[Opening Data shown section]
-- ==== Sys2Proof/Tests/Slice0.lean ====
section
/-! SUPPORT. The model's own tests, each on the spec's own numbers: ill-formed terms refused; the bytes of the spec's
examples, one for every constructor, decoded and encoded; vectors and scenarios of spec/95_test_vectors.md, one step
each; and, for every obligation with hypotheses, a state and operands that meet them together. -/

namespace Sys2Proof.Tests.Slice0

open Sys2Proof.Machine

/-! Well-formedness. -/

theorem test_bit_number_8_refused : WellFormed (.bitBR 8 .b) = false ∧ WellFormed (.bitBAtHl 8) = false ∧
    WellFormed (.bitBAtIx 8 0) = false ∧ WellFormed (.bitBAtIy 8 0) = false ∧ WellFormed (.setBR 8 .b) = false ∧
    WellFormed (.setBAtHl 8) = false ∧ WellFormed (.setBAtIx 8 0) = false ∧ WellFormed (.setBAtIy 8 0) = false ∧
    WellFormed (.resBR 8 .b) = false ∧ WellFormed (.resBAtHl 8) = false ∧ WellFormed (.resBAtIx 8 0) = false ∧
    WellFormed (.resBAtIy 8 0) = false := by decide
theorem test_restart_address_refused : WellFormed (.rstP 0x01) = false ∧ WellFormed (.rstP 0x40) = false ∧
    WellFormed (.rstP 0xC7) = false := by decide
theorem test_bounds_accepted : WellFormed (.bitBR 7 .b) = true ∧ WellFormed (.rstP 0x00) = true ∧
    WellFormed (.rstP 0x38) = true := by decide

/-! Decoding: the bytes are those of the spec's examples (the '- Example' lines of the family files and
spec/95_test_vectors.md), the operands read from them by the fields of spec/opcode_table.json. -/

/-- Each list of bytes decodes to its instruction, which encodes to the same bytes, whatever follows them. -/
def allDecode (l : List (List Byte × Instr)) : Bool :=
  l.all fun p => decode p.1 == .ok (p.2, []) && decode (p.1 ++ [0xED]) == .ok (p.2, [0xED]) && encode p.2 == p.1

/-- The encodings of spec/40_load8.md. -/
theorem test_decode_load8 : allDecode [
  ([0x63], (.ldRR .h .e)), ([0x1E, 0xA5], (.ldRN .e 0xA5)), ([0x4E], (.ldRAtHl .c)),
  ([0xDD, 0x46, 0x19], (.ldRAtIx .b 0x19)), ([0xFD, 0x46, 0x19], (.ldRAtIy .b 0x19)), ([0x70], (.ldAtHlR .b)),
  ([0xDD, 0x71, 0x06], (.ldAtIxR 0x06 .c)), ([0xFD, 0x71, 0x06], (.ldAtIyR 0x06 .c)),
  ([0x36, 0x28], (.ldAtHlN 0x28)), ([0xDD, 0x36, 0x05, 0x5A], (.ldAtIxN 0x05 0x5A)),
  ([0xFD, 0x36, 0x05, 0x5A], (.ldAtIyN 0x05 0x5A)), ([0x0A], .ldAAtBc), ([0x1A], .ldAAtDe),
  ([0x3A, 0x32, 0x88], (.ldAAtNn 0x8832)), ([0x02], .ldAtBcA), ([0x12], .ldAtDeA),
  ([0x32, 0x41, 0x31], (.ldAtNnA 0x3141)), ([0xED, 0x57], .ldAI), ([0xED, 0x5F], .ldAR), ([0xED, 0x47], .ldIA),
  ([0xED, 0x4F], .ldRA)] = true := by decide

/-- The encodings of spec/41_load16.md. -/
theorem test_decode_load16 : allDecode [
  ([0x21, 0x00, 0x50], (.ldDdNn .hl 0x5000)), ([0xDD, 0x21, 0xA2, 0x45], (.ldIxNn 0x45A2)),
  ([0xFD, 0x21, 0xA2, 0x45], (.ldIyNn 0x45A2)), ([0x2A, 0x45, 0x45], (.ldHlAtNn 0x4545)),
  ([0xED, 0x4B, 0x30, 0x21], (.ldDdAtNn .bc 0x2130)), ([0xDD, 0x2A, 0x66, 0x66], (.ldIxAtNn 0x6666)),
  ([0xFD, 0x2A, 0x66, 0x66], (.ldIyAtNn 0x6666)), ([0x22, 0x29, 0xB2], (.ldAtNnHl 0xB229)),
  ([0xED, 0x43, 0x00, 0x20], (.ldAtNnDd 0x2000 .bc)), ([0xDD, 0x22, 0x92, 0x43], (.ldAtNnIx 0x4392)),
  ([0xFD, 0x22, 0x92, 0x43], (.ldAtNnIy 0x4392)), ([0xF9], .ldSpHl), ([0xDD, 0xF9], .ldSpIx),
  ([0xFD, 0xF9], .ldSpIy), ([0xC5], (.pushQq .bc)), ([0xDD, 0xE5], .pushIx), ([0xFD, 0xE5], .pushIy),
  ([0xE1], (.popQq .hl)), ([0xDD, 0xE1], .popIx), ([0xFD, 0xE1], .popIy)] = true := by decide

/-- The encodings of spec/42_exchange_block.md. -/
theorem test_decode_exchange_block : allDecode [
  ([0xEB], .exDeHl), ([0x08], .exAf), ([0xD9], .exx), ([0xE3], .exSpHl), ([0xDD, 0xE3], .exSpIx),
  ([0xFD, 0xE3], .exSpIy), ([0xED, 0xA0], .ldi), ([0xED, 0xB0], .ldir), ([0xED, 0xA8], .ldd),
  ([0xED, 0xB8], .lddr), ([0xED, 0xA1], .cpi), ([0xED, 0xB1], .cpir), ([0xED, 0xA9], .cpd), ([0xED, 0xB9], .cpdr)] = true := by decide

/-- The encodings of spec/43_arith8.md. -/
theorem test_decode_arith8_1 : allDecode [
  ([0x81], (.addAR .c)), ([0xC6, 0x33], (.addAN 0x33)), ([0x86], .addAAtHl),
  ([0xDD, 0x86, 0x05], (.addAAtIx 0x05)), ([0xFD, 0x86, 0x05], (.addAAtIy 0x05)), ([0x89], (.adcAR .c)),
  ([0xCE, 0x10], (.adcAN 0x10)), ([0x8E], .adcAAtHl), ([0xDD, 0x8E, 0x05], (.adcAAtIx 0x05)),
  ([0xFD, 0x8E, 0x05], (.adcAAtIy 0x05)), ([0x91], (.subR .c)), ([0xD6, 0x11], (.subN 0x11)), ([0x96], .subAtHl),
  ([0xDD, 0x96, 0x05], (.subAtIx 0x05)), ([0xFD, 0x96, 0x05], (.subAtIy 0x05)), ([0x99], (.sbcAR .c)),
  ([0xDE, 0x05], (.sbcAN 0x05)), ([0x9E], .sbcAAtHl), ([0xDD, 0x9E, 0x05], (.sbcAAtIx 0x05)),
  ([0xFD, 0x9E, 0x05], (.sbcAAtIy 0x05)), ([0xA1], (.andR .c)), ([0xE6, 0x7B], (.andN 0x7B))] = true := by decide

/-- The encodings of spec/43_arith8.md. -/
theorem test_decode_arith8_2 : allDecode [
  ([0xA6], .andAtHl), ([0xDD, 0xA6, 0x05], (.andAtIx 0x05)), ([0xFD, 0xA6, 0x05], (.andAtIy 0x05)),
  ([0xA9], (.xorR .c)), ([0xEE, 0x5D], (.xorN 0x5D)), ([0xAE], .xorAtHl), ([0xDD, 0xAE, 0x05], (.xorAtIx 0x05)),
  ([0xFD, 0xAE, 0x05], (.xorAtIy 0x05)), ([0xB1], (.orR .c)), ([0xF6, 0x48], (.orN 0x48)), ([0xB6], .orAtHl),
  ([0xDD, 0xB6, 0x05], (.orAtIx 0x05)), ([0xFD, 0xB6, 0x05], (.orAtIy 0x05)), ([0xB9], (.cpR .c)),
  ([0xFE, 0x63], (.cpN 0x63)), ([0xBE], .cpAtHl), ([0xDD, 0xBE, 0x05], (.cpAtIx 0x05)),
  ([0xFD, 0xBE, 0x05], (.cpAtIy 0x05)), ([0x14], (.incR .d)), ([0x34], .incAtHl),
  ([0xDD, 0x34, 0x10], (.incAtIx 0x10)), ([0xFD, 0x34, 0x10], (.incAtIy 0x10))] = true := by decide

/-- The encodings of spec/43_arith8.md. -/
theorem test_decode_arith8_3 : allDecode [
  ([0x15], (.decR .d)), ([0x35], .decAtHl), ([0xDD, 0x35, 0x10], (.decAtIx 0x10)),
  ([0xFD, 0x35, 0x10], (.decAtIy 0x10))] = true := by decide

/-- The encodings of spec/44_general_cpu_control.md. -/
theorem test_decode_control : allDecode [
  ([0x27], .daa), ([0x2F], .cpl), ([0xED, 0x44], .neg), ([0x3F], .ccf), ([0x37], .scf), ([0x00], .nop),
  ([0x76], .halt), ([0xF3], .di), ([0xFB], .ei), ([0xED, 0x46], .im0), ([0xED, 0x56], .im1), ([0xED, 0x5E], .im2)] = true := by decide

/-- The encodings of spec/45_arith16.md. -/
theorem test_decode_arith16 : allDecode [
  ([0x19], (.addHlSs .de)), ([0xED, 0x4A], (.adcHlSs .bc)), ([0xED, 0x52], (.sbcHlSs .de)),
  ([0xDD, 0x09], (.addIxPp .bc)), ([0xFD, 0x09], (.addIyRr .bc)), ([0x23], (.incSs .hl)), ([0xDD, 0x23], .incIx),
  ([0xFD, 0x23], .incIy), ([0x2B], (.decSs .hl)), ([0xDD, 0x2B], .decIx), ([0xFD, 0x2B], .decIy)] = true := by decide

/-- The encodings of spec/46_rotate_shift.md. -/
theorem test_decode_rotate_shift_1 : allDecode [
  ([0x07], .rlca), ([0x17], .rla), ([0x0F], .rrca), ([0x1F], .rra), ([0xCB, 0x02], (.rlcR .d)),
  ([0xCB, 0x06], .rlcAtHl), ([0xDD, 0xCB, 0x02, 0x06], (.rlcAtIx 0x02)),
  ([0xFD, 0xCB, 0x02, 0x06], (.rlcAtIy 0x02)), ([0xCB, 0x0A], (.rrcR .d)), ([0xCB, 0x0E], .rrcAtHl),
  ([0xDD, 0xCB, 0x02, 0x0E], (.rrcAtIx 0x02)), ([0xFD, 0xCB, 0x02, 0x0E], (.rrcAtIy 0x02)),
  ([0xCB, 0x12], (.rlR .d)), ([0xCB, 0x16], .rlAtHl), ([0xDD, 0xCB, 0x02, 0x16], (.rlAtIx 0x02)),
  ([0xFD, 0xCB, 0x02, 0x16], (.rlAtIy 0x02)), ([0xCB, 0x1A], (.rrR .d)), ([0xCB, 0x1E], .rrAtHl),
  ([0xDD, 0xCB, 0x02, 0x1E], (.rrAtIx 0x02)), ([0xFD, 0xCB, 0x02, 0x1E], (.rrAtIy 0x02)),
  ([0xCB, 0x22], (.slaR .d)), ([0xCB, 0x26], .slaAtHl)] = true := by decide

/-- The encodings of spec/46_rotate_shift.md. -/
theorem test_decode_rotate_shift_2 : allDecode [
  ([0xDD, 0xCB, 0x02, 0x26], (.slaAtIx 0x02)), ([0xFD, 0xCB, 0x02, 0x26], (.slaAtIy 0x02)),
  ([0xCB, 0x2A], (.sraR .d)), ([0xCB, 0x2E], .sraAtHl), ([0xDD, 0xCB, 0x02, 0x2E], (.sraAtIx 0x02)),
  ([0xFD, 0xCB, 0x02, 0x2E], (.sraAtIy 0x02)), ([0xCB, 0x3A], (.srlR .d)), ([0xCB, 0x3E], .srlAtHl),
  ([0xDD, 0xCB, 0x02, 0x3E], (.srlAtIx 0x02)), ([0xFD, 0xCB, 0x02, 0x3E], (.srlAtIy 0x02)), ([0xED, 0x6F], .rld),
  ([0xED, 0x67], .rrd)] = true := by decide

/-- The encodings of spec/47_bit.md. -/
theorem test_decode_bit : allDecode [
  ([0xCB, 0x50], (.bitBR 2 .b)), ([0xCB, 0x66], (.bitBAtHl 4)), ([0xDD, 0xCB, 0x04, 0x76], (.bitBAtIx 6 0x04)),
  ([0xFD, 0xCB, 0x04, 0x76], (.bitBAtIy 6 0x04)), ([0xCB, 0xE7], (.setBR 4 .a)), ([0xCB, 0xE6], (.setBAtHl 4)),
  ([0xDD, 0xCB, 0x03, 0xC6], (.setBAtIx 0 0x03)), ([0xFD, 0xCB, 0x03, 0xC6], (.setBAtIy 0 0x03)),
  ([0xCB, 0xB2], (.resBR 6 .d)), ([0xCB, 0xA6], (.resBAtHl 4)), ([0xDD, 0xCB, 0x03, 0x86], (.resBAtIx 0 0x03)),
  ([0xFD, 0xCB, 0x03, 0x86], (.resBAtIy 0 0x03))] = true := by decide

/-- The encodings of spec/48_jump_call_return.md. -/
theorem test_decode_jump : allDecode [
  ([0xC3, 0x00, 0x30], (.jpNn 0x3000)), ([0xDA, 0x20, 0x15], (.jpCcNn .c 0x1520)), ([0x18, 0x03], (.jrE 0x03)),
  ([0x38, 0xFC], (.jrCE 0xFC)), ([0x30, 0xFC], (.jrNcE 0xFC)), ([0x28, 0xFC], (.jrZE 0xFC)),
  ([0x20, 0xFC], (.jrNzE 0xFC)), ([0xE9], .jpHl), ([0xDD, 0xE9], .jpIx), ([0xFD, 0xE9], .jpIy),
  ([0x10, 0xFB], (.djnzE 0xFB)), ([0xCD, 0x35, 0x21], (.callNn 0x2135)),
  ([0xD4, 0x35, 0x21], (.callCcNn .nc 0x2135)), ([0xC9], .ret), ([0xF8], (.retCc .m)), ([0xED, 0x4D], .reti),
  ([0xED, 0x45], .retn), ([0xDF], (.rstP 0x18))] = true := by decide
[Closing Data shown section]
__Problem requirements__
Copy word for word the stretch of entries above from the line that has "theorem test_decode_arith8_1 : allDecode" through the line that has "([0xDD, 0x86, 0x05], (.addAAtIx", both ends included, and nothing outside it.

__Solution to the problem__
theorem test_decode_arith8_1 : allDecode [
  ([0x81], (.addAR .c)), ([0xC6, 0x33], (.addAN 0x33)), ([0x86], .addAAtHl),
  ([0xDD, 0x86, 0x05], (.addAAtIx 0x05)), ([0xFD, 0x86, 0x05], (.addAAtIy 0x05)), ([0x89], (.adcAR .c)),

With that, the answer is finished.